Timi and Lily have the exact same character! Timi was about 1 1/2 when I left her unconfined and still I have to do a sweep before I go out to make sure that there is nothing that she can get into. But man, teaching her a new trick takes maybe two minutes! She has danced (pirouette) on two legs for a while, and sitting pretty is her favorite trick, but I saw a dog on Facebook doing squats (from sit-pretty, to stand on two legs, and back to sit pretty), so I thought maybe I could teach Timi that. So last night I decided to teach her to stand in place on two legs (she really wanted to twirl), but it seriously didn't take but a minute or two to have her standing in place and repeating it. I figure once she has that solid, it should be easy peasy to chain the two. I tell you, the only limits on what I can teach her is my own creativity!
But I hope that my next one is just like Jav - two like Lily or Timi would be too much, don't you think?!


----------



## lily cd re (Jul 23, 2012)

*"two like Lily or Timi would be too much, don't you think?!"

*I would have shot myself months ago and BF would have come home to find the lunatics scavenging my remains one night.


----------



## Tiny Poodles (Jun 20, 2013)

lily cd re said:


> *"two like Lily or Timi would be too much, don't you think?!"
> 
> *I would have shot myself months ago and BF would have come home to find the lunatics scavenging my remains one night.

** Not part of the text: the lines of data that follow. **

/-- Every step of the sequencer keeps the invariant. -/
theorem inv_seqStep {s t : State} (h : s.Inv) (hs : s.seqStep = .next t) : t.Inv := by
  unfold State.seqStep at hs
  split at hs
  · cases hs; exact h
  · cases hs; exact inv_endIllegal h.base
  · rename_i hp hc
    cases hs; exact inv_checkStep h hp hc
  · rename_i hp hc
    exact inv_randomStep h hp hc hs
  · rename_i hp hc
    exact inv_blockStep h hp hc hs
  · rename_i hp hc
    exact inv_finalStep h hp hc hs
  all_goals cases hs

theorem inv_seqRun (k : Nat) {s t : State} (h : s.Inv) (hs : s.seqRun k = .next t) : t.Inv := by
  induction k generalizing s with
  | zero => cases hs; exact h
  | succ k ih =>
    unfold State.seqRun at hs
    cases hu : s.seqStep with
    | next u => rw [hu] at hs; exact ih (inv_seqStep h hu) hs
    | fault f => rw [hu] at hs; cases hs
    | refused r => rw [hu] at hs; cases hs

/-- Fields the invariant does not read. -/
theorem inv_congr {s t : State} (h : s.Inv)
    (h1 : t = { s with agenda := t.agenda, readData := t.readData, cipher := t.cipher, rng := t.rng, late := t.late }) : t.Inv := by
  rw [h1]
  exact ⟨h.params_wf, h.ibuf_wf, h.blk_wf, h.olen_eq, h.ctrl_reserved, h.status_legal, h.busy_iff, h.sequencer⟩

theorem inv_idle_congr {s t : State} (h : s.Inv) (hp : s.phase = .idle) (hb : t.Base) (h1 : t.status = s.status) (h2 : t.phase = s.phase) (h3 : t.n = s.n)
   (h4 : t.idx = s.idx) (h5 : t.prev = s.prev) (h6 : t.nonce = s.nonce) (h7 : t.cnt = s.cnt) (h8 : t.work = s.work) (h9 : t.outstanding = s.outstanding) : t.Inv := by
  have hh : s.hiddenClear := by
    have hq := h.sequencer
    cases hc : s.command with
    | none => rw [hc] at hq; exact hq.2
    | some i => rw [hc] at hq; simpa [State.phaseOk, hp] using hq
  refine ⟨hb.params_wf, hb.ibuf_wf, hb.blk_wf, hb.olen_eq, hb.ctrl_reserved, by rw [h1]; exact h.status_legal, ?_, ?_⟩
  · unfold State.busy; rw [h1, h2]; exact h.busy_iff
  · have ht : t.hiddenClear := by simpa only [State.hiddenClear, h3, h4, h5, h6, h7, h8, h9] using hh
    split
    · unfold State.phaseOk; rw [h2, hp]; exact ht
    · exact ⟨.inl (h2.trans hp), ht⟩

theorem inv_startCommand {s : State} (h : s.Inv) (hp : s.phase = .idle) (v : Byte) : (s.startCommand v).Inv := by
  have hh : s.hiddenClear := by
    have hq := h.sequencer
    cases hc : s.command with
    | none => rw [hc] at hq; exact hq.2
    | some i => rw [hc] at hq; simpa [State.phaseOk, hp] using hq
  refine ⟨h.params_wf, h.ibuf_wf, h.blk_wf, h.olen_eq, h.ctrl_reserved, by rw [State.startCommand_status]; decide, ?_, ?_⟩
  · constructor
    · intro _; rw [State.startCommand_phase]; decide
    · intro _; show (statusStart).getLsbD 0 = true; decide
  · split
    · exact hh
    · exact ⟨.inr rfl, hh⟩
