/-- Settles O43: a store keeps the canonical form and every other byte (`Memory.read_write`). -/
theorem bufferAccesses : Obligations.BufferAccesses := by
  intro s a v h hb
  rw [hostWrite_idle hb, hostWrite_idle hb, hostRead_idle hb, hostRead_idle hb, hostWrite_idle hb, hostRead_idle hb,
    readIdle_obuf h.olen_eq.1]
  refine ⟨fun ha => ⟨s.ibuf.write a v, if_pos ha, ?_, if_pos ha, ?_⟩,
    fun ha => ⟨s.blk.write a v, if_pos ha, ?_, if_pos ha, ?_⟩, rfl, rfl⟩
  · exact Memory.wf_write h.ibuf_wf.1 a v
  · exact Memory.read_write h.ibuf_wf.1 a v
  · exact Memory.wf_write h.blk_wf.1 a v
  · exact Memory.read_write h.blk_wf.1 a v

/-- Settles O44: outside a space no access reaches its buffer, and `OBUF` is no longer than its space. -/
theorem beyondTheSpaces : Obligations.BeyondTheSpaces := by
  intro s a v h hb
  obtain ⟨ho, hcap⟩ := h.olen_eq
  simp only [hostWrite_idle hb, hostRead_idle hb]
  exact ⟨fun ha => ⟨if_neg (by omega), if_neg (by omega), if_neg (by omega), rfl⟩,
    fun ha => ⟨if_neg (Nat.not_lt.2 ha), if_neg (Nat.not_lt.2 ha)⟩⟩

/-! ### `KEY` (R30) -/

/-- `t` is `s` but for `KEY`. -/
def SameButKey (s t : State) : Prop := ∃ k, t = { s with key := k }

theorem SameButKey.ite {p : Prop} [Decidable p] {a b a' b' : State} (ha : SameButKey a a') (hb : SameButKey b b') :
    SameButKey (if p then a else b) (if p then a' else b') := by split <;> assumption

theorem SameButKey.hostRead {s t : State} (h : SameButKey s t) (sp : Space) (a : Nat) :
    t.hostRead sp a = s.hostRead sp a := by
  obtain ⟨k, rfl⟩ := h
  cases sp <;> rfl

/-- Each range of the map writes one register, the same in both states where it is not `KEY`. -/
theorem SameButKey.regWrite {s t : State} (h : SameButKey s t) (a : Nat) (v : Byte) :
    SameButKey (s.regWrite a v) (t.regWrite a v) := by
  obtain ⟨k, rfl⟩ := h
  exact .ite ⟨k, rfl⟩ <| .ite ⟨k, rfl⟩ <| .ite ⟨k, rfl⟩ <| .ite ⟨k, rfl⟩ <| .ite ⟨k, rfl⟩ <| .ite ⟨k, rfl⟩ <|
    .ite ⟨_, rfl⟩ <| .ite ⟨k, rfl⟩ <| .ite ⟨k, rfl⟩ ⟨k, rfl⟩

theorem SameButKey.hostWrite {s t : State} (h : SameButKey s t) (sp : Space) (a : Nat) (v : Byte) :
    SameButKey (s.hostWrite sp a v) (t.hostWrite sp a v) := by
  obtain ⟨k, rfl⟩ := id h
  cases sp with
  | reg => exact .ite h (h.regWrite a v)
  | ibuf => exact .ite h (.ite ⟨k, rfl⟩ h)
  | obuf => exact .ite h h
  | blk => exact .ite h (.ite ⟨k, rfl⟩ h)

theorem SameButKey.hostAccess {s t : State} (h : SameButKey s t) (x : Access) :
    SameButKey (s.hostAccess x) (t.hostAccess x) := by
  cases x with
  | write sp a v => exact h.hostWrite sp a v
  | read sp a =>
    simp only [State.hostAccess, h.hostRead]
    obtain ⟨k, rfl⟩ := h
    exact ⟨k, rfl⟩

theorem SameButKey.hostAccesses {s t : State} (h : SameButKey s t) (xs : List Access) :
    SameButKey (s.hostAccesses xs) (t.hostAccesses xs) := by
  induction xs generalizing s t with
  | nil => exact h
  | cons x xs ih => exact ih (h.hostAccess x)

/-- Settles O46: from states that differ in `KEY` alone the accesses lead to states that differ in `KEY` alone, and the
record of the bytes read lies outside it. -/
theorem keyCannotBeRead : Obligations.KeyCannotBeRead := by
  intro s k xs
  have h : SameButKey s { s with key := k } := ⟨k, rfl⟩
  obtain ⟨k', hxs⟩ := h.hostAccesses xs
  rw [hxs]

/-! ### The fields of `STATUS` (R26, R41) -/

theorem statusValues_fields : ∀ st ∈ statusValues,
    (st.getLsbD 0 = true → st.getLsbD 1 = false ∧ st.getLsbD 2 = false ∧ errOf st = 0) ∧
    (st.getLsbD 1 = true → st.getLsbD 0 = false) ∧ (st.getLsbD 2 = true → errOf st = 0) ∧
    (errOf st = 5 → st.getLsbD 2 = false) ∧ (errOf st).toNat ≤ 5 := by decide

/-- Settles O48: the relations hold of each of the nine legal values of `STATUS`. -/
theorem statusFields : Obligations.StatusFields := by
  intro s h
  obtain ⟨hbusy, hdone, hpadinv, herr, hle⟩ := statusValues_fields s.status h.status_legal
  exact ⟨hbusy, hdone, hpadinv, herr, h.busy_iff, hle⟩

end Sys2Proof.Machine
end

section
/-! PROOF. What the sequencer and the commands leave unchanged (spec/10_state.md R21, R33; spec/45_sequencer.md R219): the
inputs always, every destination but a command's own, and that `IBUF` reaches a command through `IBUF[0:ILEN]` alone. -/

namespace Sys2Proof.Machine

/-! ### The inputs, at the sequencer level (R21) -/

/-- What the host alone writes. -/
def State.inputs (s : State) : Memory × Word × Key × Byte × Block × Block × Byte × Params :=
  (s.ibuf, s.ilen, s.key, s.ctrl, s.xa, s.xb, s.opc, s.params)

theorem clearDest_inputs (d : Dest) (s : State) : (s.clearDest d).inputs = s.inputs := by cases d <;> rfl

theorem raise_inputs (d : Dest) (c : ErrCode) (s : State) : (s.raise d c).inputs = s.inputs := clearDest_inputs d s

theorem finishUnpad_inputs (w : List Byte) (s : State) : (s.finishUnpad w).inputs = s.inputs := by
  rcases s.finishUnpad_cases w with ⟨-, h⟩ | ⟨-, -, h⟩ | ⟨-, -, h⟩ <;> rw [h] <;> rfl

theorem sendOnce_inputs (r : PortRequest) (s : State) : (s.sendOnce r).inputs = s.inputs := by
  unfold State.sendOnce
  split <;> rfl

theorem checkStep_inputs (i : Instr) (s : State) : (checkStep i s).inputs = s.inputs := by
  rcases checkStep_cases i s with h | ⟨-, h⟩ | ⟨-, -, -, h⟩ <;> rw [h]
  · exact raise_inputs _ _ s
  · exact raise_inputs _ _ s
  · cases i <;> rfl

theorem drawTaken_inputs (s : State) : s.drawTaken.inputs = s.inputs := rfl
theorem setPrev_inputs (iv : Block) (s : State) : (s.setPrev iv).inputs = s.inputs := rfl
theorem setNonce_inputs (nonce : Nonce) (s : State) : (s.setNonce nonce).inputs = s.inputs := rfl
theorem enterLoop_inputs (pre : List Byte) (s : State) : (s.enterLoop pre).inputs = s.inputs := rfl

theorem randomStep_inputs {i : Instr} {s t : State} (h : randomStep i s = .next t) : t.inputs = s.inputs := by
  cases i with
  | cbcEnc =>
    cases h
    have hu := sendOnce_inputs (.random 16) s
    generalize s.sendOnce (.random 16) = u at hu ⊢
    split
    · split
      · rw [raise_inputs, drawTaken_inputs, hu]
      · rw [enterLoop_inputs, setPrev_inputs, drawTaken_inputs, hu]
    · exact hu
  | ctrEnc =>
    cases h
    have hu := sendOnce_inputs (.random 8) s
    generalize s.sendOnce (.random 8) = u at hu ⊢
    split
    · split
      · rw [raise_inputs, drawTaken_inputs, hu]
      · rw [enterLoop_inputs, setNonce_inputs, drawTaken_inputs, hu]
    · exact hu
  | pad | unpad | group | ungroup | xor | ecbEnc | ecbDec | cbcDec | ctrDec => cases h

theorem blockStep_inputs {i : Instr} {s t : State} (h : blockStep i s = .next t) : t.inputs = s.inputs := by
  unfold blockStep at h
  split at h
  case h_1 => cases h
  case h_2 d op x hr =>
    split at h
    · cases h
      rw [← sendOnce_inputs (.cipher op x s.key) s]
      split
      · rw [blockAdvance_blockTake]
        rfl
      · rfl
    · cases h

theorem finalStep_inputs {i : Instr} {s t : State} (h : finalStep i s = .next t) : t.inputs = s.inputs := by
  cases i with
  | ecbEnc | cbcEnc | ctrEnc => cases h; rfl
  | unpad | ecbDec | cbcDec | ctrDec => cases h; exact finishUnpad_inputs _ s
  | pad | group | ungroup | xor => cases h

theorem seqStep_inputs {s t : State} (h : s.seqStep = .next t) : t.inputs = s.inputs := by
  unfold State.seqStep at h
  split at h
  case h_1 => cases h; rfl
  case h_2 => cases h; exact raise_inputs _ _ s
  case h_3 i _ _ => cases h; exact checkStep_inputs i s
  case h_4 => exact randomStep_inputs h
  case h_5 => exact blockStep_inputs h
  case h_6 => exact finalStep_inputs h
  all_goals cases h

/-- Settles O37: step by step (`seqStep_inputs`). -/
theorem sequencerNeverWritesInputs : Obligations.SequencerNeverWritesInputs := by
  intro s t h
  simpa only [State.inputs, Prod.mk.injEq] using seqStep_inputs h

/-! ### The commands (R219) -/

theorem component_ite {α : Type} (f : State → α) {x : α} {p : Prop} [Decidable p] {a b : State} (ha : f a = x)
    (hb : f b = x) : f (if p then a else b) = x := by split <;> assumption

/-- A command whose destination is `OBUF` leaves everything else of the registers and buffers as it was. -/
theorem exec_obufFrame {i : Instr} {s t : State} (hd : destOf i = .obuf) (h : exec i s = .next t) : ObufFrame s t := by
  cases i with
  | pad => cases h; exact .ite (.raise s _) (.ite (.raise s _) (.publish s _))
  | unpad => cases h; exact .ite (.raise s _) (.finishUnpad s _)
  | group => cases hd
  | ungroup => cases h; exact .ite (.raise s _) (.publish s _)
  | xor => cases hd
  | ecbEnc =>
    cases h
    exact .ite (.raise s _) <| .ite (.raise s _) <| ((ObufFrame.openMode s _ _).trans (.enterLoop _ _)).trans <|
      .withCipher _ _ _ fun _ => .publish _ _
  | ecbDec =>
    cases h
    exact .ite (.raise s _) <| .ite (.raise s _) <| ((ObufFrame.openMode s _ _).trans (.enterLoop _ _)).trans <|
      .withCipher _ _ _ fun _ => .finishUnpad _ _
  | cbcEnc =>
    cases h
    exact .ite (.raise s _) <| .ite (.raise s _) <| (ObufFrame.openMode s _ _).trans <| .withRandom _ _ _ fun _ _ =>
      ((ObufFrame.setPrev _ _).trans (.enterLoop _ _)).trans <| .withCipher _ _ _ fun _ => .publish _ _
  | cbcDec =>
    cases h
    exact .ite (.raise s _) <| .ite (.raise s _) <|
      (((ObufFrame.openMode s _ _).trans (.setPrev _ _)).trans (.enterLoop _ _)).trans <|
      .withCipher _ _ _ fun _ => .finishUnpad _ _
  | ctrEnc =>
    cases h
    exact .ite (.raise s _) <| .ite (.raise s _) <| (ObufFrame.openMode s _ _).trans <| .withRandom _ _ _ fun _ _ =>
      ((ObufFrame.setNonce _ _).trans (.enterLoop _ _)).trans <| .withCipher _ _ _ fun _ => .publish _ _
  | ctrDec =>
    cases h
    exact .ite (.raise s _) <| .ite (.raise s _) <|
      (((ObufFrame.openMode s _ _).trans (.setNonce _ _)).trans (.enterLoop _ _)).trans <|
      .withCipher _ _ _ fun _ => .finishUnpad _ _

Yes I think that, do you lol?


----------



## lily cd re (Jul 23, 2012)

Tiny Poodles said:


> Yes I think that, do you lol?



For sure! You would love to have a Javvy pup personality, such an easy keeper.


----------



## Tiny Poodles (Jun 20, 2013)

lily cd re said:


> For sure! You would love to have a Javvy pup personality, such an easy keeper.



One of the reasons that I liked Timi's half sister - she was the least pushy puppy in the litter. But unfortunately I think that she is going to be close to the same size, and I need an equivalent size difference as much as I do personality - maybe even more...


----------



## snmim (Sep 7, 2015)

I knew he would do good! I must have gotten really lucky with Mira, I never had to crate or confine her to a room if she was left alone. She had free roam of the house since she was a 12 week old baby. It sounds crazy but she just napped when we left. I did crate her at night but once we moved here to Florida she has slept on my bed starting at 5 months. Other than the fiasco of potty training issues she had the other week ago, she is back to being perfect! For a first time dog owner, I am very pleased.. I don't think I would have been able to handle a Lily pup!


----------



## Tiny Poodles (Jun 20, 2013)

Mithy said:


> I knew he would do good! I must have gotten really lucky with Mira, I never had to crate or confine her to a room if she was left alone. She had free roam of the house since she was a 12 week old baby. It sounds crazy but she just napped when we left. I did crate her at night but once we moved here to Florida she has slept on my bed starting at 5 months. Other than the fiasco of potty training issues she had the other week ago, she is back to being perfect! For a first time dog owner, I am very pleased.. I don't think I would have been able to handle a Lily pup!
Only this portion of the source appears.